--- Task prompt ---
Using the records underneath, tally the lines where the word "BitVec" appears and please give only the count.

Saved data entries:
********************

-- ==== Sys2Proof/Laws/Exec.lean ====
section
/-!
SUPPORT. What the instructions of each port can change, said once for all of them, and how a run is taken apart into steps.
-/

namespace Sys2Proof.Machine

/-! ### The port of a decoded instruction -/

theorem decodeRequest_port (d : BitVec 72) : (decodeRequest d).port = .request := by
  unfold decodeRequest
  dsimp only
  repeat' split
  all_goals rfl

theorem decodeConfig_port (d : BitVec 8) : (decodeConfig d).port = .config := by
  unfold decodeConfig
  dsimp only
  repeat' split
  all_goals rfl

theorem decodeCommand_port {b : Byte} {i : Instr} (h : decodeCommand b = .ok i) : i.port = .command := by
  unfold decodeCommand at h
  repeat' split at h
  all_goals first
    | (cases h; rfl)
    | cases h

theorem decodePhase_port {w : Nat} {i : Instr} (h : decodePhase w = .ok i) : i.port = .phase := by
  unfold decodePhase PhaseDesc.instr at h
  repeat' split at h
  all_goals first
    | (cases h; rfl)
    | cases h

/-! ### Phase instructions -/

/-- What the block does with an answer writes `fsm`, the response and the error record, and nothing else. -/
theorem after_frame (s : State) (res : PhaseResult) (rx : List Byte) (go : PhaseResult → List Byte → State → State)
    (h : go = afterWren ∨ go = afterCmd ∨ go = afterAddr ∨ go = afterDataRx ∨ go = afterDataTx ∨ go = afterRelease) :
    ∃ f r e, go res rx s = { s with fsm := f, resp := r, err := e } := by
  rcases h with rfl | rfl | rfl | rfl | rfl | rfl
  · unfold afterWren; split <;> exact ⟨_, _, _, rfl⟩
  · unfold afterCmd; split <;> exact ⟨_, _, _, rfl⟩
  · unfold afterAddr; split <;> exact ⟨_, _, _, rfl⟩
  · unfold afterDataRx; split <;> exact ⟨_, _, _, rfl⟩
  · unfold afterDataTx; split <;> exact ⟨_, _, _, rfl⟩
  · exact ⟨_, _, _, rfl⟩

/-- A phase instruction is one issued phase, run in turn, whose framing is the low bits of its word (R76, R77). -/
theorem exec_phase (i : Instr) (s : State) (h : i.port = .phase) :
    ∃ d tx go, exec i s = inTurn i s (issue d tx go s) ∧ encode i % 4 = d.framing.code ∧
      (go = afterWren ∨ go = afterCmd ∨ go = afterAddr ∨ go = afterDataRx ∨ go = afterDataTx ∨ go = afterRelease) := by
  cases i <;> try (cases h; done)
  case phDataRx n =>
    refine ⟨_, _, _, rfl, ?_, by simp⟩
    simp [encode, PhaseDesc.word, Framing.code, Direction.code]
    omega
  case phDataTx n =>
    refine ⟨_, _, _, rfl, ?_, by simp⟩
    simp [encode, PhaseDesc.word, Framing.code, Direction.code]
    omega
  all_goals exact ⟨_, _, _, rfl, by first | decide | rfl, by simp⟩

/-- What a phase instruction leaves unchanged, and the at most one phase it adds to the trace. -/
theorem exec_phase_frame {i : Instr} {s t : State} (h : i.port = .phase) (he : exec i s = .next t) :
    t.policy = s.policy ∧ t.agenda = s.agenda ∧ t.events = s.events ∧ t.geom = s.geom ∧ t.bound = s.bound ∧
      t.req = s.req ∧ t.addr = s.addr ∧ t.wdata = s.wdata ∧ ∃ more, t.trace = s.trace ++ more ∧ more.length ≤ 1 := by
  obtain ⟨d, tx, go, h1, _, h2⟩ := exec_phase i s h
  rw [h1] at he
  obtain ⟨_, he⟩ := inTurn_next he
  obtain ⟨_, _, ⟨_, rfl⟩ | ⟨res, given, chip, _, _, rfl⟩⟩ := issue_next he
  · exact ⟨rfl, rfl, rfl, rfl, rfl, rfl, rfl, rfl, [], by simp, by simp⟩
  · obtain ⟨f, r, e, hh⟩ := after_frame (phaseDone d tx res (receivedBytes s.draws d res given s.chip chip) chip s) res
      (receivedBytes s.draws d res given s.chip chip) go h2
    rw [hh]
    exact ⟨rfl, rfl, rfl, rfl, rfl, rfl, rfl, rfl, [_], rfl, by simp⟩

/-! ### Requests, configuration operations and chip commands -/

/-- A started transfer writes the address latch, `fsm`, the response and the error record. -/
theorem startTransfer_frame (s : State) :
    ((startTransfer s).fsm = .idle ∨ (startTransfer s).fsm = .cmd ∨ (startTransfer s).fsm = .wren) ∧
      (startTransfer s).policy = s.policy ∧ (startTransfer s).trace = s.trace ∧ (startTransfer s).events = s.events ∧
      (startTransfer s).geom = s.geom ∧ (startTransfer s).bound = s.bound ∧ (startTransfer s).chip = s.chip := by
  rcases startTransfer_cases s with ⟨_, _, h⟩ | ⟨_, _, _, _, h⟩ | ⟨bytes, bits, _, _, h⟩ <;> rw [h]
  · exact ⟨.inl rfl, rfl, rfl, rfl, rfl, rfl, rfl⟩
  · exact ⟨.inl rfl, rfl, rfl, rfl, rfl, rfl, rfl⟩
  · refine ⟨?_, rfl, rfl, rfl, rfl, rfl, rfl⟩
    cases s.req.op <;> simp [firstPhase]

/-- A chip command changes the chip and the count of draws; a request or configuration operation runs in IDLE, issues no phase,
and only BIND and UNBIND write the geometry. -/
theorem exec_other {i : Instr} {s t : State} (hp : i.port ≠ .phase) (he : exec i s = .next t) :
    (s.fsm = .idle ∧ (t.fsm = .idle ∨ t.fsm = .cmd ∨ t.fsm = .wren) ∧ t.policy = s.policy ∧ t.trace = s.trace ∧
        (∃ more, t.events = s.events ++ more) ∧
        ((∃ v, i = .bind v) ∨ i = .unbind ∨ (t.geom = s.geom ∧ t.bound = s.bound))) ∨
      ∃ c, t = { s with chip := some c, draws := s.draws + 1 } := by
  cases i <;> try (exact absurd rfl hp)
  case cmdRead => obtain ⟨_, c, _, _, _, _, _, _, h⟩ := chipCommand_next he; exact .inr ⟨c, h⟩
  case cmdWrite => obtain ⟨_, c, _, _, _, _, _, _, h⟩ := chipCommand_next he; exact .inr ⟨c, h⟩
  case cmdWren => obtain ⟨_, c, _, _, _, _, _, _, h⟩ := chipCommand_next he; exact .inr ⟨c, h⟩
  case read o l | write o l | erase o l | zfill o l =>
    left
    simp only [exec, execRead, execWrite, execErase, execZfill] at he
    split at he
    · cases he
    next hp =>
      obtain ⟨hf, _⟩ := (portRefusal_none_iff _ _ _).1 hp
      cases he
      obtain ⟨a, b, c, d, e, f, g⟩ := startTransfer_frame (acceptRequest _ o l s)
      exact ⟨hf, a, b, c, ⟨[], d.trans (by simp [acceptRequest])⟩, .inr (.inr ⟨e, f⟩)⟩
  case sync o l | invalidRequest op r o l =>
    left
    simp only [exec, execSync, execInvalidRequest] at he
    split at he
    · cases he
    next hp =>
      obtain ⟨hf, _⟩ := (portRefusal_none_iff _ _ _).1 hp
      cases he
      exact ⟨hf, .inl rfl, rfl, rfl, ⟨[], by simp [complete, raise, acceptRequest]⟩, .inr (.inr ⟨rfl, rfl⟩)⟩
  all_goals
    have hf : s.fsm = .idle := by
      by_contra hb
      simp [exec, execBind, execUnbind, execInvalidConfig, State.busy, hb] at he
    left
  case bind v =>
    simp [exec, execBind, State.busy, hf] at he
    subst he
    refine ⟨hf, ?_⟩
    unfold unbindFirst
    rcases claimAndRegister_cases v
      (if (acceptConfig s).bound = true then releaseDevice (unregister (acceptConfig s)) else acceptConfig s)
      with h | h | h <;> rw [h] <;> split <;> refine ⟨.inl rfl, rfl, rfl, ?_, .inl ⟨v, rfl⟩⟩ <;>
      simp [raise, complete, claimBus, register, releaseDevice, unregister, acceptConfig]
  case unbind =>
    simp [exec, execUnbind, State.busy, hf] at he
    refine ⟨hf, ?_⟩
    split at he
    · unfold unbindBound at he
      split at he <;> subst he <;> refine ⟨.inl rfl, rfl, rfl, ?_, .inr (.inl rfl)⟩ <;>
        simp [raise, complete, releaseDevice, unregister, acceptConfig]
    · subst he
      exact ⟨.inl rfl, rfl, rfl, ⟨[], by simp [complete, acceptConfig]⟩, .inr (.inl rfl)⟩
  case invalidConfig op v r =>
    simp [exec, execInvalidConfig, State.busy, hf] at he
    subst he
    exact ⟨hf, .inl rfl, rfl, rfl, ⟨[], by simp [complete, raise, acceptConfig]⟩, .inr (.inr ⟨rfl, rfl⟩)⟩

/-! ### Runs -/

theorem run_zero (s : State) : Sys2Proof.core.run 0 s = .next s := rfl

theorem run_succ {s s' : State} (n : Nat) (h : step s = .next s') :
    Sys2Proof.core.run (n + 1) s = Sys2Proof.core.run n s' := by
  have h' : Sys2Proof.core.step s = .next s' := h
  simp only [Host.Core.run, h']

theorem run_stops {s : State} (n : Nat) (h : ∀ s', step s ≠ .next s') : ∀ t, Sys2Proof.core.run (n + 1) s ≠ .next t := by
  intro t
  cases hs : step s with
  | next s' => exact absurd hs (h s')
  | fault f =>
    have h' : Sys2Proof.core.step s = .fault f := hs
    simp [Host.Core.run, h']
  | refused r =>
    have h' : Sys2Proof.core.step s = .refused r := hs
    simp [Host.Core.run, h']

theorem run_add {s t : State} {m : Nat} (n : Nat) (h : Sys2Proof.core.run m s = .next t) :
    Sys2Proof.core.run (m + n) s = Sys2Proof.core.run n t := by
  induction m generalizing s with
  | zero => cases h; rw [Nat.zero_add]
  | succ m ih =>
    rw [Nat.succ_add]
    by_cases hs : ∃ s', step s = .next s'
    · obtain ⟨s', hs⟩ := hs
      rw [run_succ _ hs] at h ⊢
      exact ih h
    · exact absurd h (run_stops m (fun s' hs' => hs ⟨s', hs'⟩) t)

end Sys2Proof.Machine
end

********************

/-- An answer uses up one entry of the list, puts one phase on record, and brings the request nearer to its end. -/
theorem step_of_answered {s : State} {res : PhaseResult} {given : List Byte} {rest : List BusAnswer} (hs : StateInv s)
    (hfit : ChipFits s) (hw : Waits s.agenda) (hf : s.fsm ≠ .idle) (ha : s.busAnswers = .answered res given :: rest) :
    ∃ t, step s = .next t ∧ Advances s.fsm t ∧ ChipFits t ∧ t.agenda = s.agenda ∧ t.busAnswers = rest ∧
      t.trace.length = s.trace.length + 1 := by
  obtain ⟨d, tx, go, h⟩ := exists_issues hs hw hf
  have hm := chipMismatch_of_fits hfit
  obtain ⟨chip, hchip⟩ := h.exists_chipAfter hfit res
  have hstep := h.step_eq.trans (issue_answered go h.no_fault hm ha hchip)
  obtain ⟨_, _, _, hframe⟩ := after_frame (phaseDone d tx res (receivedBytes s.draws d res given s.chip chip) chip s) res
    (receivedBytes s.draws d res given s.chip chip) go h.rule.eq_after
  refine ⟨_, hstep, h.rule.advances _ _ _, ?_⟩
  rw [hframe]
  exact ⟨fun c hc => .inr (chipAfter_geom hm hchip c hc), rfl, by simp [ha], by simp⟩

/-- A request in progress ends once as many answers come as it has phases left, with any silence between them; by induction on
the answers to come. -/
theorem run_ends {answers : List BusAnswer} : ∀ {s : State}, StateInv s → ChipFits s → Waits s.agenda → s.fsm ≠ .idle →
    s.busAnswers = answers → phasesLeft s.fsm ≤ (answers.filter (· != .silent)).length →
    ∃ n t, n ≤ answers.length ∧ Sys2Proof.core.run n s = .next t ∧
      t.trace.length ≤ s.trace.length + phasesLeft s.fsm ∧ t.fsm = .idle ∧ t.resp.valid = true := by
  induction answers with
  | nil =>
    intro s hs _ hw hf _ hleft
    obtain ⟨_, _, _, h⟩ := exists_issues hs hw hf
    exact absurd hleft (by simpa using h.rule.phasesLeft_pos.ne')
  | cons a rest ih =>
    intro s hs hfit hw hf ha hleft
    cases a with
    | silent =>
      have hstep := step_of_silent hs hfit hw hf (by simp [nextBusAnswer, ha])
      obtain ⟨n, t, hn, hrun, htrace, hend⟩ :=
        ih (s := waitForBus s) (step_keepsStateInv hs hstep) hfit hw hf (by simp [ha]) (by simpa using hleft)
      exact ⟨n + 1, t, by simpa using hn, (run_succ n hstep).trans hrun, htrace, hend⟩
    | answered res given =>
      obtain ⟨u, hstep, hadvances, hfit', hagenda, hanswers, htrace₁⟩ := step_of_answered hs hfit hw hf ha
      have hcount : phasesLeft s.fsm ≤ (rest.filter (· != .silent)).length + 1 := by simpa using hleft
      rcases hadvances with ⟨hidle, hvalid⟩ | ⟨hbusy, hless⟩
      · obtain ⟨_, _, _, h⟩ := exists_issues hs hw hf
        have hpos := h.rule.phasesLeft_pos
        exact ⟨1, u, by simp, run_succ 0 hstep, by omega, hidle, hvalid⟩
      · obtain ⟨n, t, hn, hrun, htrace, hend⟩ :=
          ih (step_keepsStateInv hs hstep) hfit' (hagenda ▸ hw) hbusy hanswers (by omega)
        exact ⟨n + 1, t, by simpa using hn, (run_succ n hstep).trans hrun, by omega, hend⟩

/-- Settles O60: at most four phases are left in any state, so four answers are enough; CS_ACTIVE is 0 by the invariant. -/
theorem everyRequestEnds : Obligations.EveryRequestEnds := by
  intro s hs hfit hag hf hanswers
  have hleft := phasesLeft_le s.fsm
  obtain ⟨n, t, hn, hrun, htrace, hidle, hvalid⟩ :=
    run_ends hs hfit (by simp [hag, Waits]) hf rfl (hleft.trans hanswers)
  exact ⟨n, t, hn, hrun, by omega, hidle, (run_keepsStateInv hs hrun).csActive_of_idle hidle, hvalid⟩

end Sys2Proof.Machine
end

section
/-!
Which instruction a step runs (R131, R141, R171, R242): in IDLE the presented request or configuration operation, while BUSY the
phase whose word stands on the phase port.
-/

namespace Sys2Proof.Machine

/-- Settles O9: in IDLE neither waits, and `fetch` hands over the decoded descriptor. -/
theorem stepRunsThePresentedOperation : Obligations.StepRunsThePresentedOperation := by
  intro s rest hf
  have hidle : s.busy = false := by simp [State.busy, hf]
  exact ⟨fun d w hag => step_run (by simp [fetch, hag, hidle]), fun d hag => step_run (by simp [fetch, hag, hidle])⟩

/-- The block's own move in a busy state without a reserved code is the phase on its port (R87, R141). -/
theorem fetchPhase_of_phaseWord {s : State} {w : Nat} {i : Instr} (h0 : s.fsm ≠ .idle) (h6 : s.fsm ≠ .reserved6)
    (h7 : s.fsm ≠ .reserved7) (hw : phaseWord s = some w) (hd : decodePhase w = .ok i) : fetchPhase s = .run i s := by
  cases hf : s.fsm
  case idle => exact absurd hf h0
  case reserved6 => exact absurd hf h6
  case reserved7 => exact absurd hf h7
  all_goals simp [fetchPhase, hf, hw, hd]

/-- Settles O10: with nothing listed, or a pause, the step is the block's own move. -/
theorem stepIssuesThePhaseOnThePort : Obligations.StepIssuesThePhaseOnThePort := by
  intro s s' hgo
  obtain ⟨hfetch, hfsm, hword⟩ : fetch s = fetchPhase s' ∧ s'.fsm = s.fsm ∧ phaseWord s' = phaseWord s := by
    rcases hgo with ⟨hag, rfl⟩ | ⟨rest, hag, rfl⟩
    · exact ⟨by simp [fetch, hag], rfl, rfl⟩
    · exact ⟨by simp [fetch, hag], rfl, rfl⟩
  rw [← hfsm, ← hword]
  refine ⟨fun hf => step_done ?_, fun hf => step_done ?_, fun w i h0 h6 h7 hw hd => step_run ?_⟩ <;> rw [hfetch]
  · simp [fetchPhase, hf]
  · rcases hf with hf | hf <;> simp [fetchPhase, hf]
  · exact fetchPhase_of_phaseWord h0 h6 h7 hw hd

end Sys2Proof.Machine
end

********************

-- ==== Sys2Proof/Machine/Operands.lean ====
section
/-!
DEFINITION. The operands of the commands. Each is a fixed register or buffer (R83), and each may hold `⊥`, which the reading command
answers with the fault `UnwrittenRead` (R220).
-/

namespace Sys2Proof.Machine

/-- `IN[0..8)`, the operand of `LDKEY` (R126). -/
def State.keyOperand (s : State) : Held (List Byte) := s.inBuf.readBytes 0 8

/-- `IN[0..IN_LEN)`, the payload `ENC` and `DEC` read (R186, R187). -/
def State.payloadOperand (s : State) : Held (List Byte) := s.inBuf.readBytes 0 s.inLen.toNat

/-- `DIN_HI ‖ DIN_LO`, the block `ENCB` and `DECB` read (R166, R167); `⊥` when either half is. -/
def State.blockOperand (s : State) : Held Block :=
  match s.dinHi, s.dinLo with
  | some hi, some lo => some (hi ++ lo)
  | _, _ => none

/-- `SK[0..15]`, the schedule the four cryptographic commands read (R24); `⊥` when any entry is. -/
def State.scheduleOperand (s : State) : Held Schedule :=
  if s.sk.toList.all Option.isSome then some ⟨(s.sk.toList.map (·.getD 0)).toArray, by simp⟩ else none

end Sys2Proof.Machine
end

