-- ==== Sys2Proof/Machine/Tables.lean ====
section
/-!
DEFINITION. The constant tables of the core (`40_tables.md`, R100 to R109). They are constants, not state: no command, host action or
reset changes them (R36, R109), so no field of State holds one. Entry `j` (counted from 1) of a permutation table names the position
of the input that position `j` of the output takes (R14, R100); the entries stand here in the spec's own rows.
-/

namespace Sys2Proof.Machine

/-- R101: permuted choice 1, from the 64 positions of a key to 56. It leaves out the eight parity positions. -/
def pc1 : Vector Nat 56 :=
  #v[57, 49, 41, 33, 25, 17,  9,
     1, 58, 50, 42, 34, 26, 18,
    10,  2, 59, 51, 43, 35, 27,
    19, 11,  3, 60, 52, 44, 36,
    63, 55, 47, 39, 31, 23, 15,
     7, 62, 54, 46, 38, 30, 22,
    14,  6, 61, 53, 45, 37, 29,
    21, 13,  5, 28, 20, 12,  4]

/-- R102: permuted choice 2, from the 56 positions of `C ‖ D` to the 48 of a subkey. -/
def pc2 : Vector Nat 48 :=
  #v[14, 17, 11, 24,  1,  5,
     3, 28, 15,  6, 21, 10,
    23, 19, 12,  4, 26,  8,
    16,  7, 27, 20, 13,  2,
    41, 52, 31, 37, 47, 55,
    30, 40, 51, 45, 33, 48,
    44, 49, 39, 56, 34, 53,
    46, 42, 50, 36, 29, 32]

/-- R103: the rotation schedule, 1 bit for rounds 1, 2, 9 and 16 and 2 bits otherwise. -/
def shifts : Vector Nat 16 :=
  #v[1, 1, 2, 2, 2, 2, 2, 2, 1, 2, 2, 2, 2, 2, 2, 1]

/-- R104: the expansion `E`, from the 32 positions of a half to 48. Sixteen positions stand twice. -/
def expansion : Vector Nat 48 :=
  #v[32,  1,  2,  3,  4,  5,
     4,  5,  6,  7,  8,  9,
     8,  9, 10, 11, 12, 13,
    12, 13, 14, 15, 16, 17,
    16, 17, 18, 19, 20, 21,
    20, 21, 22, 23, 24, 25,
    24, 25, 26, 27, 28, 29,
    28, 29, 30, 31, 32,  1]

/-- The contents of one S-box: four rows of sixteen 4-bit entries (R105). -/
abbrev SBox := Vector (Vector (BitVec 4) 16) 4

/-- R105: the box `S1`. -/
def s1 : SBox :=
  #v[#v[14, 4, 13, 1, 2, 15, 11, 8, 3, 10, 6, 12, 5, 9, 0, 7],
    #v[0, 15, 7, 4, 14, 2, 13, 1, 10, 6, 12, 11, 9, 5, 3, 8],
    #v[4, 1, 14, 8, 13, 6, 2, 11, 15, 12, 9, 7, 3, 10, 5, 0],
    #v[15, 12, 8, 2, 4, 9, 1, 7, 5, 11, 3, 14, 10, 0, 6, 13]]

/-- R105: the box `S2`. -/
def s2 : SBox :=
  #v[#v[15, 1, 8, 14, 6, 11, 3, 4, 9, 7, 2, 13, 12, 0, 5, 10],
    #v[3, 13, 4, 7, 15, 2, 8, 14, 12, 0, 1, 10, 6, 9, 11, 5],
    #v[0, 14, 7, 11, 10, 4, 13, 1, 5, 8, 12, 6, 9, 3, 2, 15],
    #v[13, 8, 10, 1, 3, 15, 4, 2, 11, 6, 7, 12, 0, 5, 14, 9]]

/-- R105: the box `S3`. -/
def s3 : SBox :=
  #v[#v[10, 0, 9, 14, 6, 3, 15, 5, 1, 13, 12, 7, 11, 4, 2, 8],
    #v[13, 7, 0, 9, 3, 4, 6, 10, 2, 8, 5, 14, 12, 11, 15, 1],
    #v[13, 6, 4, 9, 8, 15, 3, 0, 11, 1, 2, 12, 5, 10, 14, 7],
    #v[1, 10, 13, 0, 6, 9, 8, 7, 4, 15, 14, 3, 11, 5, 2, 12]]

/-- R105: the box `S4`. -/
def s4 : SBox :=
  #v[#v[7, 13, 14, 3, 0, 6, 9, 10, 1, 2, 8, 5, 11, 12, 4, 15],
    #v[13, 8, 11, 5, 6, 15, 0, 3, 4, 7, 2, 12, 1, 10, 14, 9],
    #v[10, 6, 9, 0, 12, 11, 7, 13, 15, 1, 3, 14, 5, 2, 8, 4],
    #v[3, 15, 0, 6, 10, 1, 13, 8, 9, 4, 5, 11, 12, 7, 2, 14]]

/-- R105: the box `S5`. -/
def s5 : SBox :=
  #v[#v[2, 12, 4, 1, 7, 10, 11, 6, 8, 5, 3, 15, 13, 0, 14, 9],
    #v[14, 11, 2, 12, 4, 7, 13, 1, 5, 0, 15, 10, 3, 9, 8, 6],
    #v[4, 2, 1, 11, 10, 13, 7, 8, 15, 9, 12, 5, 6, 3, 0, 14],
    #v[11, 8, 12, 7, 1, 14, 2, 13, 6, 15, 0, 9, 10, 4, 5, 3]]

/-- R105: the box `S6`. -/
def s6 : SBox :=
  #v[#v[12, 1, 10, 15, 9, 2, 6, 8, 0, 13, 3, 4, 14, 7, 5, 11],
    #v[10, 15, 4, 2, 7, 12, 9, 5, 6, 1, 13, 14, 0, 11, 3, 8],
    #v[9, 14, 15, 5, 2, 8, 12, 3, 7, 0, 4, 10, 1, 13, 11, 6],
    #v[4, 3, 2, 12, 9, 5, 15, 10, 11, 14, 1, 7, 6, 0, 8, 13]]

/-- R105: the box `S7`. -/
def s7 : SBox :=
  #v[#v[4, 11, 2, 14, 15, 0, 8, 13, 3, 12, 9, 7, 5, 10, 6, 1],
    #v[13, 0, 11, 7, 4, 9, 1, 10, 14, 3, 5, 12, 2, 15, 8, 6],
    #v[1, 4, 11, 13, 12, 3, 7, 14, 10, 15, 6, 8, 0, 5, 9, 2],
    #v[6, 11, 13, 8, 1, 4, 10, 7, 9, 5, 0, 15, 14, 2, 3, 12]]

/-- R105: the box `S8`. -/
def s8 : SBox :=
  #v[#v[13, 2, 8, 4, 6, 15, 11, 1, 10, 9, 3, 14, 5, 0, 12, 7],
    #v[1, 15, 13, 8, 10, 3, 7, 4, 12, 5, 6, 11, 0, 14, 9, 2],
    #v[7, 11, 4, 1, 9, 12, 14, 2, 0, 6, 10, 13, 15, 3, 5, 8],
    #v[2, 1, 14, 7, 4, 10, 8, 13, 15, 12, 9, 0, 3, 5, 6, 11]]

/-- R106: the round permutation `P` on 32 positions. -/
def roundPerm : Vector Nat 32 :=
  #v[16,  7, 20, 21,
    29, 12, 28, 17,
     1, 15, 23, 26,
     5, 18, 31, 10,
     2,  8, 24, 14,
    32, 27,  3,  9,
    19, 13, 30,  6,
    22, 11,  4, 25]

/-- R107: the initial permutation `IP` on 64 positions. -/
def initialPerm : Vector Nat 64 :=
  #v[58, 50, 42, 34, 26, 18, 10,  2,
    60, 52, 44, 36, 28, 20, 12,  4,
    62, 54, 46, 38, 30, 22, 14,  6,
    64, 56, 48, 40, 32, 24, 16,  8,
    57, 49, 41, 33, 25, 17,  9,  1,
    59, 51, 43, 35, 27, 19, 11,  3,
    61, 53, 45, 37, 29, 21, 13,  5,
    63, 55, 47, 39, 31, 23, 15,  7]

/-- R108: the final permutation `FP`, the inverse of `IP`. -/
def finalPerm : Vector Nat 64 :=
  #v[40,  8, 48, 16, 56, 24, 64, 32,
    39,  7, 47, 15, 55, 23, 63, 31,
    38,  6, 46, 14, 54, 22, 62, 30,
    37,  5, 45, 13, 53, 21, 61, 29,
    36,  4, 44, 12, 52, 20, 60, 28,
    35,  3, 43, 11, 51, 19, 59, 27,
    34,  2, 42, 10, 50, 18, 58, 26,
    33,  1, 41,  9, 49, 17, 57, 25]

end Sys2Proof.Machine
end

********************

--- Result of this exercise ---
3